Communication is really about taking someone else’s perspective, understanding it, and responding. However in this age of technology, commenters are often anonymous and thus unaccountable for their rudeness. Second, they are at a distance from the target of their anger — be it the Facebook post they’re commenting on or a comment on an article. Also, people tend to antagonize distant abstractions more easily than people who are engaged in a face-to-face conversation with them. Third, it’s easier to be nasty in writing than in speech.
“Getting Your Body Back”
I hate this term, because frankly the body I had before my baby wasn’t all that great in the first place, so “getting it back” was not some big coup for me. My generation of mothers was one of the last that could deal with a postpartum body fairly pressure-free (this was not the case with my daughter born in 2007).
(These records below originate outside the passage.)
-- ==== Sys2Proof/Machine/Drive.lean ====
section
/-! DEFINITION. What a power-stage channel's pins do (R108, R109, R121, R134, R152): the switch states that are called for, and the
changes of PUL and ENA that they bring. Channels HB0-HB23 are numbered 0-23, LV0-LV15 24-39. Fine edges are counted since VDD_COC
rose; the tick numbered n takes those after 64 × (n − 1) up to 64 × n. -/

namespace Sys2Proof.Machine

/-! ## Records of a channel by its number -/

def outputModeKey (c : Nat) : Nat := if c < 24 then Obj.hbOutputMode c else Obj.lvOutputMode (c - 24)
def carrierOffsetKey (c : Nat) : Nat := if c < 24 then Obj.hbCarrierOffset c else Obj.lvCarrierOffset (c - 24)
def minOnKey (c : Nat) : Nat := if c < 24 then Obj.hbMinOn c else Obj.lvMinOn (c - 24)
def minOffKey (c : Nat) : Nat := if c < 24 then Obj.hbMinOff c else Obj.lvMinOff (c - 24)
def dutyKey (c : Nat) : Nat := if c < 24 then Obj.hbShadowDuty c else Obj.lvShadowDuty (c - 24)
def phaseKey (c : Nat) : Nat := if c < 24 then Obj.hbShadowPhase c else Obj.lvShadowPhase (c - 24)
def dropKey (c : Nat) : Nat := if c < 24 then Obj.hbDropCount c else Obj.lvDropCount (c - 24)

/-- The group of a channel. -/
def State.groupOf (s : State) (c : Nat) : Option Nat := if c < 24 then s.groupOfHb c else s.groupOfLv (c - 24)

/-- A channel's and a group's hidden part. -/
def State.chx (s : State) (c : Nat) : ChanX := s.chan.getD c {}
def State.grpx (s : State) (g : Nat) : GroupX := s.grp.getD g {}

/-- Change a channel's hidden part. -/
def State.chMod (c : Nat) (f : ChanX → ChanX) (s : State) : State := { s with chan := modifyAt s.chan c f }

/-- Change a group's hidden part. -/
def State.grpMod (g : Nat) (f : GroupX → GroupX) (s : State) : State := { s with grp := modifyAt s.grp g f }

/-- The last fine edge of the present tick. -/
def State.feNow (s : State) : Nat := 64 * s.tick

/-- GroupDeadTime of the channel's group; a channel in no group takes the table's default (DESIGN CHOICE, log 74). -/
def State.deadTime (s : State) (c : Nat) : Nat :=
  match s.groupOf c with
  | some g => s.cN (Obj.groupDeadTime g)
  | none => 2560

/-! ## Pin events (R109) -/

/-- PUL and ENA at a fine edge. -/
def ChanX.at (f : Nat) (x : ChanX) : Bool × Bool :=
  match (x.ev.filter (fun e => e.1 ≤ f)).getLast? with
  | some e => e.2
  | none => (x.pul, x.ena)

/-- The changes whose fine edge has come reach the balls. -/
def ChanX.settle (f : Nat) (x : ChanX) : ChanX :=
  { x with pul := (x.at f).1, ena := (x.at f).2, ev := x.ev.filter (fun e => f < e.1) }

/-- What PUL holds for a switch state: it is held in the single-switch modes (R108, R121). -/
def pulFor (mode new : Nat) : Bool := if mode = 1 then true else if mode = 2 then false else new == 2

/-- Both switches off from a fine edge: ENA falls, and PUL settles half a dead time later at the level that the switch to come needs
(R109, R125). -/
def ChanX.open_ (mode td f next : Nat) (x : ChanX) : ChanX :=
  let was := x.at f
  let out := if was.2 then f else x.offFe
  let pul := if mode ≠ 0 ∨ next = 0 then was.1 else next == 2
  let turn := max f (out + td / 2)
  { x with
    st := 0, lastFe := f, offFe := out, offPul := if was.2 then was.1 else x.offPul, onFe := if was.2 then x.enaFe else x.onFe, pulFe := if pul = was.1 then x.pulFe else turn
    ev := x.ev.filter (fun e => e.1 ≤ f) ++ [(f, was.1, false)] ++ (if pul = was.1 then [] else [(turn, pul, false)]) }

/-- A switch on from a fine edge: where PUL has to change, ENA is low from the edge, PUL changes half a dead time after ENA fell and
ENA rises half a dead time after PUL; `full` keeps ENA low for a whole dead time at least (R109, R152). -/
def ChanX.close (mode td f new : Nat) (full : Bool) (x : ChanX) : ChanX :=
  let was := x.at f
  let pul := pulFor mode new
  if was.2 ∧ pul = was.1 then { x with st := new, lastFe := f }
  else
    let out := if was.2 then f else x.offFe
    let turn := if pul = was.1 then x.pulFe else max f (out + td / 2)
    let rise := max (max f (turn + (td + 1) / 2)) (if full then f + td else 0)
    { x with
      st := new, lastFe := f, offFe := out, offPul := if was.2 then was.1 else x.offPul, onFe := if was.2 then x.enaFe else x.onFe, pulFe := turn, enaFe := rise
      ev := x.ev.filter (fun e => e.1 ≤ f) ++ (if was.2 then [(f, was.1, false)] else []) ++
        (if pul = was.1 then [] else [(turn, pul, false)]) ++ [(rise, pul, true)] }

/-- A call for a switch state. -/
def ChanX.call (mode td f new next : Nat) (full : Bool) (x : ChanX) : ChanX :=
  if new = x.st then x else if new = 0 then x.open_ mode td f next else x.close mode td f new full

/-- The conduction that ends at a fine edge: how long ENA has been high, if it is. -/
def ChanX.onFor (f : Nat) (x : ChanX) : Option Nat := if (x.at f).2 then some (f - x.enaFe) else none

/-- What the end of a conduction leaves: an on-interval shorter than HbBlankTime is counted (R142), and a lower conduction of
LvRefreshTime remembered (R128). -/
def State.conductionEnds (c f : Nat) (s : State) : State :=
  match (s.chx c).onFor f with
  | none => s
  | some len =>
    if c < 24 then (if len * 3125 < s.cN (Obj.hbBlankTime c) * 16000 then s.incSat (Obj.hbDesatMaskCount c) else s)
    else if (s.chx c).st = 1 ∧ s.cN (Obj.lvRefreshTime (c - 24)) ≤ len then s.chMod c (fun x => { x with lowOk := true }) else s

/-- A channel is called to a switch state at a fine edge, in its own output mode or, for a reaction, in both. -/
def State.callMode (mode c f new next : Nat) (full : Bool) (s : State) : State :=
  if new = (s.chx c).st then s
  else
    let td := s.deadTime c
    (s.conductionEnds c f).chMod c (ChanX.call mode td f new next full)
def State.switchTo (c f new next : Nat) (full : Bool) (s : State) : State := s.callMode (s.cN (outputModeKey c)) c f new next full

/-- PUL and ENA low at once, and nothing planned (R113, R134). -/
def State.pinsOff (c : Nat) (s : State) : State :=
  let f := s.feNow
  (s.conductionEnds c f).chMod c (fun x =>
    { x with
      pul := false, ena := false, ev := [], st := 0, want := 0, seen := 0, skip := false, sched := [], busy := none, testPulse := none
      offFe := if (x.at f).2 then f else x.offFe, offPul := if (x.at f).2 then (x.at f).1 else x.offPul
      onFe := if (x.at f).2 then x.enaFe else x.onFe, pulFe := if (x.at f).1 then f else x.pulFe })

/-- One switch held on, from what the channel did before (R152). -/
def State.pinsAsc (c new : Nat) (s : State) : State :=
  let f := s.feNow
  ((s.callMode 0 c f new 0 true).chMod c (fun x => { x with sched := [], busy := none, testPulse := none, skip := false })).chMod c (ChanX.settle f)

/-- What drives a channel changes, and its pins with it; a channel that follows its carrier, its pattern or its trigger changes its
pins with their edges. -/
def State.pinsFor (c : Nat) : Drive → State → State
  | .pulseOff => State.pinsOff c
  | .ascUpper => State.pinsAsc c 2
  | .ascLower => State.pinsAsc c 1
  | .switching => id
def State.setHb (n : Nat) (d : Drive) (s : State) : State := State.pinsFor n d { s with hbDrive := s.hbDrive.set n d }
def State.setLv (n : Nat) (d : Drive) (s : State) : State := State.pinsFor (24 + n) d { s with lvDrive := s.lvDrive.set n d }

/-- What drives a channel, by its number. -/
def State.setDrive (c : Nat) (d : Drive) (s : State) : State := if c < 24 then s.setHb c d else s.setLv (c - 24) d
def State.drive (s : State) (c : Nat) : Drive :=
  if c < 24 then s.hbDrive.getD c .pulseOff else s.lvDrive.getD (c - 24) .pulseOff

/-- A switch of an HB channel conducts: ENA is high and PUL selects it (R108). -/
def State.conducts (s : State) (n : Nat) (upper : Bool) : Bool := (s.chx n).ena && (s.chx n).pul == upper

/-- The switch conducts, or its ENA fell so lately that a decision on its on-interval may still be on its way (R137 to R139). -/
def State.conductedLately (s : State) (n : Nat) (upper : Bool) : Bool :=
  let x := s.chx n
  s.conducts n upper || (decide (0 < x.offFe) && decide (s.feNow < x.offFe + 1024) && x.offPul == upper)

/-! ## What a tick brings to the pins -/

/-- The planned edges of a channel up to the end of the tick: scheduled ones, the end of a refresh or a precharge, and the changes of
its pins. -/
def State.pinTick (c : Nat) (s : State) : State :=
  let x := s.chx c
  if x.sched = [] ∧ x.busy.isNone ∧ x.ev = [] then s
  else
    let f := s.feNow
    let s := ((x.sched.filter (fun e => e.1 ≤ f)).foldl (fun t e => t.switchTo c e.1 e.2 0 false) s).chMod c (fun x =>
      { x with sched := x.sched.filter (fun e => f < e.1) })
    let s := match (s.chx c).busy with
      | some e => if e ≤ f then (s.chMod c (fun x => { x with busy := none })).switchTo c e (s.chx c).want 0 false else s
      | none => s
    s.chMod c (ChanX.settle f)

end Sys2Proof.Machine
end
Today headlines are abundant with “Miss Covergirl 2014 Poses in Swimsuit Three Weeks After Giving Birth.” It’s insane. I’m happy that pre- and postpartum health education is more accurate these days as compared to when I was newly pregnant, but the pressure to look amazing before, during, and after is too much. (See “What to Expect When You Are Expecting” cover above.)
I’m glad I got to enjoy my first pregnancy under the oblivious shroud of tent dresses, “eating for two,” and a postpartum body that emerged about seven years before the low-rise jean nightmare hit stores everywhere.
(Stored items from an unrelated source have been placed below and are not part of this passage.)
/-- The client's frame to Monarch; inside the device Monarch takes it at once. -/
def State.clientSend (typ amount cls : Nat) (s : State) : State :=
  let f : MonIn := { partner := BitVec.ofNat 16 s.clientPartner, leaseId := BitVec.ofNat 32 s.mon.leaseId, amount := BitVec.ofNat 32 amount, minimum := BitVec.ofNat 32 (s.cN Obj.monClientMinimum), cls := BitVec.ofNat 8 cls, time := BitVec.ofNat 64 s.now }
  let f := s.monStamp f
  if ¬ s.monInside s.clientPartner then s.monWire typ f
  else
    let s := s.monMod (fun m => { m with seqOut := m.seqOut + 1 })
    if ¬ s.monOn then s
    else
      match typ with
      | 1 => s.monServe f
      | 3 => s.monRenew f
      | 6 => s.monAck f
      | 7 => s.monRelease f
      | _ => s

/-- Ask for an amount (F32, kW) in a class; the client remembers it. -/
def State.clientAsk (amount cls : Nat) (s : State) : State :=
  if ¬ s.clientOn then s
  else
    let s := s.monMod (fun m => { m with asked := some (amount, cls) })
    (if s.oN Obj.monClientState = 0 then s.put Obj.monClientState 1 else s).clientSend 1 amount cls

/-- The lease is gone: the client asks afresh in class 1. -/
def State.clientLapse (s : State) : State :=
  ((((s.put Obj.monClientLease 0).put Obj.monClientExpiry 0).put Obj.monClientState 1).monMod (fun m => { m with leaseId := 0, ackDue := none }))

/-- The post's output power, kW. -/
def State.postPower (s : State) : Rat :=
  if s.cN Obj.lkPostCurrentInput < 32 then s.oF (Obj.vdcValue (s.cN Obj.lkPostVoltageInput)) * s.oF (Obj.sdValue (s.cN Obj.lkPostCurrentInput)) / 1000 else 0

/-- A reduction is acknowledged once the output has come down to its amount (R389). -/
def State.clientStep (s : State) : State :=
  match s.mon.ackDue with
  | none => s
  | some a =>
    if |s.postPower| ≤ |F32.toRat a| then
      let s := s.monMod (fun m => { m with ackDue := none })
      (if s.oN Obj.monClientState = 3 then s.put Obj.monClientState 2 else s).clientSend 6 a 1
    else s

/-- What the client makes of Monarch's frame. -/
def State.clientTake (typ : Nat) (f : MonIn) (s : State) : State :=
  let mine := f.leaseId.toNat = s.mon.leaseId ∧ s.mon.leaseId ≠ 0
  match typ with
  | 2 =>
    let s := s.monMod (fun m => { m with leaseId := f.leaseId.toNat })
    if s.oN Obj.monClientState = 0 then (s.clientSend 7 0 1).monMod (fun m => { m with leaseId := 0 })
    else (((s.put Obj.monClientLease f.amount.toNat).put Obj.monClientExpiry f.time.toNat).put Obj.monClientState 2).monMod (fun m => { m with ackDue := none })
  | 4 =>
    if mine then
      let s := s.put Obj.monClientExpiry f.time.toNat
      if s.oN Obj.monClientState = 4 then s.put Obj.monClientState (if s.mon.ackDue.isSome then 3 else 2) else s
    else s
  | 5 =>
    if mine then
      (((s.put Obj.monClientLease f.amount.toNat).put Obj.monClientState 3).monMod (fun m => { m with ackDue := some f.amount.toNat })).clientStep
    else s
  | 8 =>
    let s := s.monMod (fun m => { m with retryAt := f.time.toNat })
    if mine ∧ (f.result.toNat = 2 ∨ f.result.toNat = 3) then
      let s := s.clientLapse
      match s.mon.asked with
      | some (a, _) => s.clientAsk a 1
      | none => s
    else s
  | _ => s

/-- The answers that wait inside the device are taken, in order. -/
def State.clientDrain : Nat → State → State
  | 0, s => s
  | n + 1, s =>
    match s.mon.inbox with
    | [] => s
    | x :: xs => ((s.monMod (fun m => { m with inbox := xs })).clientTake x.1 x.2).clientDrain n

/-- Take what is there and what that brings. -/
def State.monSettle (s : State) : State := s.clientDrain 64

/-- The lease limit in kW: the lease, ramping to 0 at the expiry once MON_EXPIRED (R388). -/
def State.clientLimit (s : State) : Rat :=
  let l := s.oF Obj.monClientLease
  if s.oN Obj.monClientState = 4 then
    l * max 0 (min 1 (((s.oN Obj.monClientExpiry : Rat) - (s.now : Rat)) / (max 1 (ms (s.cN Obj.monExpiryLead)) : Nat)))
  else l

/-- The session ends: the lease is released. -/
def State.monDrop (s : State) : State :=
  let s := if s.mon.leaseId ≠ 0 then s.clientSend 7 0 1 else s
  ((((s.put Obj.monClientLease 0).put Obj.monClientExpiry 0).put Obj.monClientState 0).monMod
    (fun m => { m with leaseId := 0, asked := none, ackDue := none, retryAt := 0 })).monSettle

/-- The excess over an available power, kW, is released (R395). -/
def State.monExcess (avail : Rat) (s : State) : State :=
  let l := s.oF Obj.monClientLease
  if s.mon.leaseId ≠ 0 ∧ avail < l then ((s.putF Obj.monClientLease avail).clientSend 7 (F32.ofRat (l - avail)) 1).monSettle else s

/-! ## Rows -/

/-- A frame to Monarch: authenticated, in order, then served (R392). -/
def State.monFrame (f : MonIn) (serve : MonIn → State → State) (s : State) : State :=
  if s.monOn ∧ s.monPartner f then
    let r := s.monAccept f.partner.toNat f
    if r.2 then (serve f r.1).monSettle else r.1
  else s

/-- LEASE_REQUEST. -/
def execLeaseRequest (frame : MonIn) (s : State) : Host.Outcome State Fault Refusal := .next (s.monFrame frame State.monServe)

/-- LEASE_RENEW. -/
def execLeaseRenew (frame : MonIn) (s : State) : Host.Outcome State Fault Refusal := .next (s.monFrame frame State.monRenew)

/-- LEASE_RELEASE. -/
def execLeaseRelease (frame : MonIn) (s : State) : Host.Outcome State Fault Refusal := .next (s.monFrame frame State.monRelease)

/-- REDUCE_ACKNOWLEDGED. -/
def execReduceAcknowledged (frame : MonIn) (s : State) : Host.Outcome State Fault Refusal := .next (s.monFrame frame State.monAck)

/-- LEASE_EXPIRY: the Expiry of a lease + MonClockMargin has passed, and it leaves the ledger (R386). -/
def execLeaseExpiry (lease : BitVec 32) (s : State) : Host.Outcome State Fault Refusal :=
  .next (if s.monOn then ((s.leaseDrop lease.toNat).monEval).monSettle else s)

/-- REDUCTION_DEADLINE: Deadline + MonClockMargin has passed and no acknowledgement has come (R386, R389). -/
def execReductionDeadline (lease : BitVec 32) (s : State) : Host.Outcome State Fault Refusal :=
  .next (if s.monOn ∧ s.mon.ledger.any (fun l => l.id == lease.toNat && l.deadline.isSome) then
    (((s.incSat Obj.monNoAckCount).reduced lease.toNat)).monSettle
  else s)

/-- A frame to the client from its Monarch. -/
def State.clientFrame (typ : Nat) (f : MonIn) (s : State) : State :=
  if s.clientOn ∧ ¬ s.monInside s.clientPartner ∧ s.ptFlag s.clientPartner 0 then
    let r := s.monAccept (65536 + s.clientPartner) f
    if r.2 then (r.1.clientTake typ f).monSettle else r.1
  else s

/-- LEASE_GRANT_RECEIVED. -/
def execLeaseGrantReceived (frame : MonIn) (s : State) : Host.Outcome State Fault Refusal := .next (s.clientFrame 2 frame)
So you see, things were different in many ways just 14 short years ago, just as they were different with the generation before me. (Remember your grandmother’s photo albums of herself pregnant with a cocktail in one hand and a Virginia Slims cigarette in the other?) They will be different when your kids have kids. Who knows, maybe you’ll be able to conjure up a giant spinning hologram of your ultrasound at your birth reveal party.
One thing that will never change, though, is that being a new mother is thrilling, terrifying, miserable, joyous, exhausting, exhilarating, challenging, and guilt-ridden. These are emotions for the ages, and whether the first pictures of your baby are of them in a basket with butterflies or in front of a ghastly shag carpet, they are still the cutest babies you’ve ever seen.
If you are an older parent, what differences from your new mommy friends have you noticed?